After 1938, when the mountain lodge designed by the Gran Canarian artist Néstor de la Torre and his brother Miguel was built, this enclave became a tourist reference point for the entire island. In 1968 it became a National Parador until 1980, when it would lose that condition to become an inn, keeping only the restaurant and the terrace-viewpoint in operation. After its reform, it rejoined the Spanish network of Paradores Nacionales.

Today roads from San Mateo, Tejeda and Artenara reach this place, and a good network of paths depart from it, old rehabilitated royal roads, whose mission was to communicate the payments that today the roads bring us comfortably.
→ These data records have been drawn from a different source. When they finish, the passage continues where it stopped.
/-- WIDE_WRITE_HIGH (R28). -/
def execWideWriteHigh (who : Fin 8) (k v : Nat) (s : State) : Out :=
  match winAt (windowAddr k + 4), s.winWrite who false (windowAddr k + 4) 4 (v % 2 ^ 32) with
  | .high _ _, .ok t => .next t
  | _, _ => .next s

/-- A row's write of a whole value by any writer: a core's refused write is dropped and recorded, another's is counted by its
abort (R521), whose code rdata takes. -/
def State.rowPut (s : State) (w : Writer) (k : Key) (v : Val) : State :=
  match w with
  | .core c => s.corePut c false (match objFind k with | some (x, _, _) => if x.ty.wide then 8 else 4 | none => 4) k v
  | _ =>
    let (t, e) := s.hostPut w k v
    if e = 0 then { t with rdata := 0 } else { t.inc (okey 0x150 e) with rdata := e }

/-- The value of a row: bytes for a STR or DOM object, else the number. -/
def rowVal (k : Key) (v : Nat) (b : Bytes) : Val :=
  match objFind k with
  | some (x, _, _) => if x.ty.blob then .bytes b else .num v
  | none => .num v

/-- STAGE_WRITE (R506): only for RWT objects of the hardware. -/
def execStageWrite (who : Writer) (k v : Nat) (b : Bytes) (s : State) : Out :=
  match objFind k with
  | some (x, _, _) => if x.acc = .rwt && !(firmwareBacked k) then .next (s.rowPut who k (rowVal k v b)) else .next s
  | none => .next s

/-- REGISTER_WRITE (R502): a hardware-backed object of any other class; the engine objects of a core are its own. -/
def execRegisterWrite (who : Writer) (k v : Nat) (b : Bytes) (s : State) : Out :=
  match objFind k, who with
  | none, _ => .next s
  | some (x, _, _), .core c =>
    if firmwareBacked k || x.acc = .rwt then .next s
    else if k / 256 = 0x101 then .next (s.engineWrite c (k % 256) (v % 2 ^ 32))
    else .next (s.rowPut who k (rowVal k v b))
  | some (x, _, _), _ => if firmwareBacked k || x.acc = .rwt then .next s else .next (s.rowPut who k (rowVal k v b))

/-- COM_COMMIT (R507): core who writes v. -/
def execComCommit (who : Fin 8) (v : Nat) (s : State) : Out := .next (s.engineWrite who 1 v)
/-- COM_DOM_SEL (R509). -/
def execComDomSel (who : Fin 8) (v : Nat) (s : State) : Out := .next (s.domSelect who (v % 2 ^ 32))
/-- COM_DOM_LEN (R509). -/
def execComDomLen (who : Fin 8) (v : Nat) (s : State) : Out := .next (s.domLen who v)
/-- COM_DOM_DATA_WRITE (R509). -/
def execComDomDataWrite (who : Fin 8) (v : Nat) (s : State) : Out := .next (s.domWrite who (v % 2 ^ 32))
/-- COM_DOM_DATA_READ (R509). -/
def execComDomDataRead (who : Fin 8) (s : State) : Out :=
  let (s, v) := s.domRead who
  .next { s with rdata := v }
/-- COM_FW_VAL (R504). -/
def execComFwVal (who : Fin 8) (v : Nat) (s : State) : Out := .next (s.fwValue who (v % 2 ^ 32))

/-- EVT_POST (R525). -/
def execEvtPost (who : Writer) (b : Bytes) (s : State) : Out := .next (s.rowPut who Obj.EVT_POST (.bytes b))
/-- EVT_LOG_CLEAR (R528). -/
def execEvtLogClear (who : Writer) (v : Nat) (s : State) : Out := .next (s.rowPut who Obj.EVT_LOG_CLEAR (.num v))
/-- EVT_ROUTE_RESET (R528). -/
def execEvtRouteReset (who : Writer) (v : Nat) (s : State) : Out := .next (s.rowPut who Obj.EVT_ROUTE_RESET (.num v))
/-- EVT_DROP_CLEAR (R528). -/
def execEvtDropClear (who : Writer) (v : Nat) (s : State) : Out := .next (s.rowPut who Obj.EVT_DROP_CLEAR (.num v))

/-- COR_RESTART (R430): 1 is written to COR_c_CTRL. -/
def execCorRestart (who : Writer) (c : Fin 8) (s : State) : Out := .next (s.rowPut who (Obj.COR_c_CTRL c) (.num 1))
/-- COR_HOLD (R430): 2 is written to COR_c_CTRL. -/
def execCorHold (who : Writer) (c : Fin 8) (s : State) : Out := .next (s.rowPut who (Obj.COR_c_CTRL c) (.num 2))
/-- COR_RELEASE (R430, R431): v is written to COR_RELEASE. -/
def execCorRelease (who : Writer) (v : Nat) (s : State) : Out := .next (s.rowPut who Obj.COR_RELEASE (.num v))

end Sys2Proof.Machine
end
It is located at 1509 meters above sea level in the Degollada de Constantino, at the foot of the mountain of the same name.

The place gets its name from the cross carved in green stone that marks the center of the island. Nearby we find a rural hotel, several restaurants and various stalls selling local products, among which the traperas, the bienmesabe and the marzipan from Tejeda stand out.

Petrified Tempest

Petrified season: Roque Bentayga from the Cross of Tejeda.

The petrified storm that Miguel de Unamuno baptized, arises from a sunken caldera, carved by the waters and flooded by lava. In this landscape, the rocks that came to plug the craters stand out, among which the Roque Nublo (1700 masl), symbol of Gran Canaria, the Fraile or the Bentayga stand out.

Snow Peak

Snow of the Canons (1699).

From the Pico de las Nieves (1950 masl), perfectly recognizable by the building that has a large camouflaged ball, belonging to a military air surveillance station, there are splendid views of the entire ridge area. Also known as Pozo de las Nieves, this place owes its name to the canon of the Cathedral José de Leive who devised the construction of several wells in the century XVII to preserve the snow that fell sporadically some years, even so more frequently than at present, for its later transfer to Las Palmas. Discovered in 1998 and restored in 2003, today the Los Canónigos well, dating from 1699, and the nearby Grande well, the first snow well to be excavated in the Canary Islands in 1694, are preserved.

In this place, behind the military installations, we can find a watchtower, built on the Jierro canyon, with a view of the Tirajana caldera and the southern beaches. Turning around, we will be able to see Roque Nublo and the peak of Teide, on the neighboring island of Tenerife.

Illustrious people

Panoramic views

Snowscape of Mount Alto del Pozo, next to the camping area and next to Pico de las Nieves, in February 2005. The hail and snow are occasional but frequent in recent years. When they fall, they leave us prints like this image taken near the highest point of the San Mateo and the island. Near it, the Pozo de las Nieves, a toponymous chosen because in this area there were a series of fridges or snow wells where the ice was collected and then moved to the Cathedral of Las Palmas de Gran Canaria for commercialization.
Panoramic of the Gran Canaria summit. From left to right El Montañón, Pargana, the Plains of the Pez, Morro de la Salvia, Moriscos and part of Monte Constantino. In the background, the Roque Nublo and, a little further down, the Bentayga emerge from the Caldera de Tejeda. On the horizon, the snowy silhouette of the Pico Teide, on the neighbouring island of Tenerife, stands on the horizon sea of clouds. Photograph taken from the Snow Pico.